Затем, после успешной сдачи экзамена, в зависимости от подразделения цвет берета меняется. В спецподразделениях и у парашютистов — береты красные. У саперов — серые, у бойцов пехотной бригады Голани — коричневые, бригады Гивати — фиолетовые, у моряков темно-синие и т. д.

Лютан посмотрел на меня и просто сказал: «Ты можешь идти».

Эту ночь я не спал. Совсем. Вначале меня гонял сержант Одед, а потом сержант Эйтан. Я бегал, отжимался, с меня градом катился пот, все тело сковала свинцовая усталость, но я был счастлив! Меня не отчислили из подразделения, о котором я столько мечтал. И был бесконечно горд собой: невзирая на реально маячащее отчисление за неповиновение, я сумел защитить свои убеждения.
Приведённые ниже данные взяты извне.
-- ==== Sys2Proof/Machine/Logbook.lean ====
section
/-! DEFINITION. The logbook (R525 to R532): placing and sealing, storing in partition A, delivery to the logbook ring. -/
namespace Sys2Proof.Machine

/-- Bytes 0 to 55 of an entry (R525). -/
def entryHead (e : LogEnt) : List Byte :=
  e.time.bytes ++ leBytes 1 e.source
  ++ leBytes 1 (e.sev % 8 + (if e.partner then 8 else 0) + (if e.snap then 16 else 0) + (if e.unsealed then 32 else 0)
      + (if e.reserved then 64 else 0))
  ++ leBytes 2 (e.what % 2 ^ 13 + 2 ^ 13 * e.kind) ++ leBytes 4 e.lseq ++ leBytes 1 (min 8 e.data.length)
  ++ leBytes 1 (e.bit % 32) ++ leBytes 2 0
  ++ (((e.data.take 8) ++ List.replicate 8 0).take 8).flatMap (leBytes 4)

/-- The 64 bytes of an entry (R525). -/
def entryBytes (e : LogEnt) : List Byte := entryHead e ++ leBytes 8 e.mac

/-- Seal an entry: it takes LSEQ, and its MAC chains to the entry with LSEQ one lower (R528). The first 128 entries of severity 7
carry RESERVED (R527); the MAC covers the mark, so it is set here (DEDUCED). -/
def sealEntry (s : State) (e : LogEnt) : State × LogEnt :=
  let e := { e with
    lseq := s.get LOG_SEQ, at_ := s.tb.elapsed, unsealed := s.key.chain.isEmpty
    reserved := e.sev == 7 && s.get LOG_STAT_RES_CNT + (s.log.stage.filter (·.reserved)).length < 128 }
  let mac := if s.key.chain.isEmpty then 0
    else leNat ((hmac s.key.chain (entryHead e ++ leBytes 8 s.log.prevMac)).take 8)
  let e := { e with mac := mac }
  let s := s.set LOG_SEQ (e.lseq + 1)
  let log := { s.log with prevMac := mac }
  ({ s with log := if e.unsealed then log else { log with headMac := mac, headSeq := e.lseq } }, e)

/-- Replace the stage; STAGE_CNT follows, and STAGE_HIGH sets when it reaches 48 entries (R526). -/
def setStage (s : State) (l : List LogEnt) : State :=
  let s' := State.set { s with log := { s.log with stage := l } } LOG_STAT_STAGE_CNT l.length
  if s.log.stage.length < 48 && 48 ≤ l.length then logCause s' 1 else s'

/-- An entry is lost: its severity's drop counter and the cause (R526). -/
def logDrop (s : State) (sev : Nat) : State := logCause (s.inc (LOG_DROP_SEV sev)) 0

/-- The newest staged entry of lower severity (R526). -/
def victim (l : List LogEnt) (sev : Nat) : Option LogEnt := l.reverse.find? (fun e => e.sev < sev)

/-- A sealed entry enters the stage; Paldex mirrors the device's own at L3 (R373, R526). -/
def stageEntry (s : State) (e : LogEnt) : State :=
  let (s, e) := sealEntry s e
  let s := setStage s (s.log.stage ++ [e])
  if paldexUp s && mirrorsLog s && !e.partner && !mirrorFull s then pushMirror s (.logEnt e) 0 else s

/-- A confirmation's entry is placed: the next start need not write it (R31, R544). -/
def notePlaced (s : State) (e : LogEnt) : State :=
  (List.range 10).foldl (fun t m =>
    if confirmsOf m e then { t with tmp := { t.tmp with unlogged := maskClear t.tmp.unlogged m } } else t) s

/-- LOG_ENTRY_PLACE: the oldest reported event is placed and sealed, displaces the newest staged entry of lower severity, or is
dropped without being placed (R526). -/
def execLogEntryPlace (s : State) : Res :=
  .next <|
    match s.log.toPlace with
    | [] => s
    | e :: rest =>
      if !s.mainRuns then s
      else
        let s := notePlaced { s with log := { s.log with toPlace := rest } } e
        if s.log.stage.length < 64 then stageEntry s e
        else match victim s.log.stage e.sev with
          | some v => stageEntry (logDrop (setStage s (s.log.stage.filter (fun x => x.lseq != v.lseq))) v.sev) e
          | none => logDrop s e.sev

/-- The slot an entry takes: the lowest empty one, else the oldest entry of equal or lower severity that is not RESERVED (R527).
Slots in `used` are taken already. -/
def chooseSlot (m : List Host.Cell) (used : List Nat) (sev : Nat) : Option Nat :=
  let free := (List.range 2048).filter (fun k => !used.contains k)
  match free.find? (slotEmpty m) with
  | some k => some k
  | none => (free.filter (fun k => slotSev m k ≤ sev && !slotReserved m k)).foldl (fun b k => match b with
      | none => some k
      | some j => if slotSeq m k < slotSeq m j then some k else some j) none

/-- An entry takes its slot, or is dropped where no slot may be taken (R527). -/
def placeInA (acc : State × List (Nat × LogEnt)) (e : LogEnt) : State × List (Nat × LogEnt) :=
  let (s, done) := acc
  match chooseSlot s.ldg.mem (done.map (·.1)) e.sev with
  | some k => (s, done ++ [(k, e)])
  | none => (logDrop (setStage s (s.log.stage.filter (fun x => x.lseq != e.lseq))) e.sev, done)

/-- The page writes that store entries: two whose slots share a page take one (R527). -/
def slotWrites : List (Nat × LogEnt) → List PageWr
  | [] => []
  | [(k, e)] => [{ page := 2048 + k / 2, from_ := 64 * (k % 2), bytes := entryBytes e, lseqs := [e.lseq] }]
  | (k, e) :: (k', e') :: _ =>
    if k / 2 = k' / 2 then
      let a := if k < k' then entryBytes e ++ entryBytes e' else entryBytes e' ++ entryBytes e
      [{ page := 2048 + k / 2, from_ := 0, bytes := a, lseqs := [e.lseq, e'.lseq] }]
    else [{ page := 2048 + k / 2, from_ := 64 * (k % 2), bytes := entryBytes e, lseqs := [e.lseq] },
          { page := 2048 + k' / 2, from_ := 64 * (k' % 2), bytes := entryBytes e', lseqs := [e'.lseq] }]

/-- Entries from the stage are stored. -/
def flushEntries (s : State) (es : List LogEnt) : State :=
  let (s, done) := es.foldl placeInA (s, [])
  (slotWrites done).foldl issueWrite s

/-- LOG_FLUSH: Paldex writes the oldest staged entries to partition A, two at a time; a lone entry waits up to FLUSH_MS, one of
severity 6 or 7 does not (R527). -/
def execLogFlush (s : State) : Res :=
  .next <|
    if !paldexUp s || !s.bit LDG_STAT_READY || s.ldg.bank1.any (fun w => !w.lseqs.isEmpty) then s
    else match s.log.stage with
      | [] => s
      | [e] =>
        if 6 ≤ e.sev then flushEntries s [e]
        else flushEntries (passUntilFs s (e.at_ + max 1 (s.get LOG_CTRL_FLUSH_MS) * 10 * 10 ^ 12)) [e]
      | e :: e' :: _ => flushEntries s [e, e']

/-- The entry with the smallest LSEQ from `n` on, from the stage or partition A: its LSEQ and bytes (R529). -/
def nextSealed (s : State) (n : Nat) : Option (Nat × List Byte) :=
  let a := (s.log.stage.map (fun e => (e.lseq, entryBytes e)))
    ++ ((storedSlots s.ldg.mem).map (fun k => (slotSeq s.ldg.mem k, slotBytes s.ldg.mem k)))
  (a.filter (fun e => n ≤ e.1)).foldl (fun b e => match b with
    | none => some e
    | some x => if e.1 < x.1 then some e else some x) none

/-- LOG_RING_DELIVER: the next sealed entry in LSEQ order goes to the logbook ring while RING_EN is 1 and the ring runs (R529). -/
def execLogRingDeliver (s : State) : Res :=
  .next <|
    if s.bit LOG_CTRL_RING_EN && s.mainRuns && ringRunning s 24 then
      match nextSealed s s.log.ringNext with
      | none => s
      | some (n, b) =>
        if ringRoom s 24 = 0 then s.set (RING_STAT_FULL 24) 1
        else
          let s := ringWrite s 24 [b]
          { s with log := { s.log with ringNext := n + 1 } }
    else s

/-- LOG_HEAD_MAC_READ: a read of LOG_HEAD_MAC_LO latches the MAC's high word and the head LSEQ (R532). -/
def execLogHeadMacRead (s : State) : Res :=
  .next <| busRead s 0x404C (fun s =>
    (((s.set LOG_HEAD_MAC_LO s.log.headMac).set LOG_HEAD_MAC_HI (s.log.headMac / 2 ^ 32)).set LOG_HEAD_SEQ s.log.headSeq).answer
      s.log.headMac)

/-- LOG_COUNTER_READ: a read of LOG_DROP0, LOG_DROP1 or LOG_RING_MISS clears its counters (R532). -/
def execLogCounterRead (which : Fin 3) (s : State) : Res :=
  .next <|
    let o := 0x4058 + 4 * which.val
    busRead s o (fun s => (s.answer (s.reg o).toNat).setReg o 0)

end Sys2Proof.Machine
end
Позже, когда я уже прошел курс молодого бойца, сержант Одед сказал, что мой поступок, именно поступок, а не нарушение, является одним из тех, после которых командир понимает, что по-настоящему познакомился с солдатом и увидел, чего тот стоит. После этого случая Лютан и сержанты Одед и Эйтан окончательно убедились в том, что я им подхожу.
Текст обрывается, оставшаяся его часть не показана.